FIG. 1 is a cross-sectional view of a flat type non-aqueous electrolyte battery according to an embodiment of the present invention.

FIG. 2 is a graph showing the capacity preservation ratios of the (A ₁ ) battery to (A ₄ ) battery of the present invention and the (X) battery of the comparative example after 3 months.

FIG. 3 is a graph showing the capacity preservation ratios of the (A ₃ ) battery of the present invention and the (X) battery of the comparative example after 1 month, 2 months, and 3 months.

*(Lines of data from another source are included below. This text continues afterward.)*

theorem bufBytes_le (p : Params) : bufBytes p ≤ 256 * 32767 := Nat.mul_le_mul (rowBytes_le p) (paramH_le p)

/-- A number is read back from a field that holds it. -/
theorem toNat_ofNat_of_le {n hi : Nat} (within : n ≤ hi) (w : Nat) (holds : hi < 2 ^ w) : (BitVec.ofNat w n).toNat = n :=
  (BitVec.toNat_ofNat n w).trans (Nat.mod_eq_of_lt (Nat.lt_of_le_of_lt within holds))

/-! #### The fields of the packed registers

Each field is one part of a concatenation: the less significant parts are skipped (`extract_append_high`) and the more significant
ones dropped (`extract_append_low`); a single bit is found by the same comparisons. -/

/-- The `STATUS` register (R52). -/
theorem statusRegister_fields (s : State) :
    (statusRegister s).extractLsb' 0 12 = s.status ∧ (statusRegister s).extractLsb' 12 4 = 0#4
      ∧ (statusRegister s).getLsbD 16 = s.txnOpen ∧ (statusRegister s).getLsbD 17 = s.busyLast
      ∧ (statusRegister s).extractLsb' 18 14 = 0#14 := by
  simp (disch := decide) only [statusRegister, extract_append_low, extract_append_high, BitVec.getLsbD_append]
  simp

/-- The `STATE` register (R53). -/
theorem stateRegister_fields (s : State) :
    (stateRegister s).getLsbD 0 = s.initialized ∧ (stateRegister s).getLsbD 1 = s.fullMode
      ∧ (stateRegister s).getLsbD 2 = s.powerOn ∧ (stateRegister s).extractLsb' 3 5 = 0#5
      ∧ (stateRegister s).extractLsb' 8 8 = s.count ∧ (stateRegister s).extractLsb' 16 16 = 0#16 := by
  simp (disch := decide) only [stateRegister, extract_append_low, extract_append_high, BitVec.getLsbD_append]
  simp

/-- The `CONFIG` register (R54). -/
theorem configRegister_fields (p : Params) :
    (configRegister p).getLsbD 0 = p.syncMode ∧ (configRegister p).getLsbD 1 = p.powerOffAfterModeEntry
      ∧ (configRegister p).getLsbD 2 = p.powerOffAfterUpdate ∧ (configRegister p).getLsbD 3 = p.powerSeqWait
      ∧ (configRegister p).extractLsb' 4 4 = 0#4
      ∧ (configRegister p).extractLsb' 8 8 = BitVec.ofNat 8 (paramThreshold p)
      ∧ (configRegister p).extractLsb' 16 8 = paramPowerOffCtrl p
      ∧ (configRegister p).extractLsb' 24 8 = BitVec.ofNat 8 lutLen := by
  simp (disch := decide) only [configRegister, extract_append_low, extract_append_high, BitVec.getLsbD_append]
  simp

/-- The `GEOMETRY` register (R51). -/
theorem geometryRegister_fields (p : Params) :
    (geometryRegister p).extractLsb' 0 16 = BitVec.ofNat 16 (paramW p)
      ∧ (geometryRegister p).extractLsb' 16 16 = BitVec.ofNat 16 (paramH p) := by
  simp (disch := decide) only [geometryRegister, extract_append_low, extract_append_high]
  simp

/-! #### READ_REG -/

/-- The registers end at number 6 (R51). -/
theorem registerView_of_reserved {n : Byte} (reserved : 7 ≤ n.toNat) (s : State) : registerView s n = none := by
  unfold registerView
  split
  case h_8 => rfl
  all_goals
    next row => exact absurd reserved (by rw [row]; decide)

theorem exec_readReg (n : Byte) (s : State) : exec (.readReg n) s = execReadReg n s := rfl

/-- Reading a defined register responds with it and does nothing else (R280). -/
theorem exec_readReg_of_defined {n : Byte} {w : Word} {s : State} (defined : registerView s n = some w) :
    exec (.readReg n) s = .next (respond w false s) := by
  rw [exec_readReg, execReadReg, defined]
  exact congrArg Host.Outcome.next (State.answer_eq_respond w s.beginOp)

/-- Reading a reserved register is refused (R280). -/
theorem exec_readReg_of_reserved {n : Byte} (reserved : 7 ≤ n.toNat) (s : State) :
    exec (.readReg n) s = .next (respond 0#32 true { s with status := s.status ||| flagMask .errIllegalOp }) := by
  rw [exec_readReg, execReadReg, registerView_of_reserved reserved]
  exact congrArg Host.Outcome.next (State.refuse_eq_respond .errIllegalOp s)

/-- Settles O55: each defined number reads its register, whose fields are those of the packing; a numeric field holds its
parameter, since the range of R8 fits in the field. -/
theorem readRegisterView : Obligations.ReadRegisterView := by
  intro s
  refine ⟨⟨_, exec_readReg_of_defined rfl, statusRegister_fields s⟩, ⟨_, exec_readReg_of_defined rfl, stateRegister_fields s⟩,
    ⟨_, exec_readReg_of_defined rfl, ?config⟩, ⟨_, exec_readReg_of_defined rfl, ?geometry⟩,
    ⟨_, exec_readReg_of_defined rfl, ?rotation⟩, exec_readReg_of_defined rfl, ⟨_, exec_readReg_of_defined rfl, ?size⟩,
    fun n reserved => ?refused⟩
  case config =>
    obtain ⟨sync, entryOff, updateOff, seqWait, zero, threshold, offCtrl, lut⟩ := configRegister_fields s.cfg
    have holds := toNat_ofNat_of_le (paramThreshold_le s.cfg) 8 (by decide)
    exact ⟨sync, entryOff, updateOff, seqWait, zero, by rw [threshold, holds], offCtrl, lut⟩
  case geometry =>
    obtain ⟨width, height⟩ := geometryRegister_fields s.cfg
    have holdsW := toNat_ofNat_of_le (paramW_le s.cfg) 16 (by decide)
    have holdsH := toNat_ofNat_of_le (paramH_le s.cfg) 16 (by decide)
    exact ⟨by rw [width, holdsW], by rw [height, holdsH]⟩
  case rotation => exact (BitVec.setWidth_eq_append (by decide)).symm
  case size => exact toNat_ofNat_of_le (bufBytes_le s.cfg) 32 (by decide)
  case refused =>
    rw [exec_readReg_of_reserved reserved]
    simp only [flagMask_words]

end Sys2Proof.Machine

/-! ### Proofs about the decoder and the encoder together (30_encoding.md) -/

namespace Sys2Proof

/-! #### Words as concatenations of fields -/

/-- Two concatenations of the same widths are equal exactly part by part. -/
theorem append_eq_append_iff {m n : Nat} {a c : BitVec m} {b d : BitVec n} : a ++ b = c ++ d ↔ a = c ∧ b = d := by
  refine ⟨fun h => ⟨?high, ?low⟩, fun ⟨high, low⟩ => by rw [high, low]⟩
  case high =>
    have parts := congrArg (BitVec.extractLsb' n m) h
    simpa only [extract_append_high _ _ n (Nat.le_refl n), Nat.sub_self, extract_whole] using parts
  case low =>
    have parts := congrArg (BitVec.extractLsb' 0 n) h
    simpa only [extract_append_low _ _ 0 (Nat.le_of_eq (Nat.zero_add n)), extract_whole] using parts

FIG. 4 is a graph showing the capacity preservation ratios of the (A ₅ ) battery of the present invention and the (X) battery of the comparative example after 1 month, 2 months, and 3 months.

[Explanation of symbols]

 2 Negative electrode 5 Positive electrode

 ─────────────────────────────────────────────────── ─── Continuation of front page (72) Masao Takee, 2-18 Keihan Hondori, Moriguchi City Sanyo Electric Co., Ltd. (72) Inventor, Shugo Mizutaki 2-18, Keihan Hondori, Moriguchi Sanyo Electric Co., Ltd. Inside the ceremony company (72) Inventor Yoshinori Matsuura 2-18 Keihan Hondori, Moriguchi Sanyo Electric Co., Ltd. Inside the formula company (72) Inoue Nobuhiro Furukawa 2-18 Keihan Hondori, Moriguchi Sanyo Electric Co., Ltd.

Claims (2)

[Claims] 1. A battery comprising a positive electrode, a negative electrode, and an electrolytic solution interposed between both electrodes, wherein the negative electrode is made of aluminum or an aluminum alloy having good crystallinity. 2. The battery according to claim 1, wherein the aluminum or aluminum alloy having good crystallinity has a non-uniform strain value of 0.012 or less.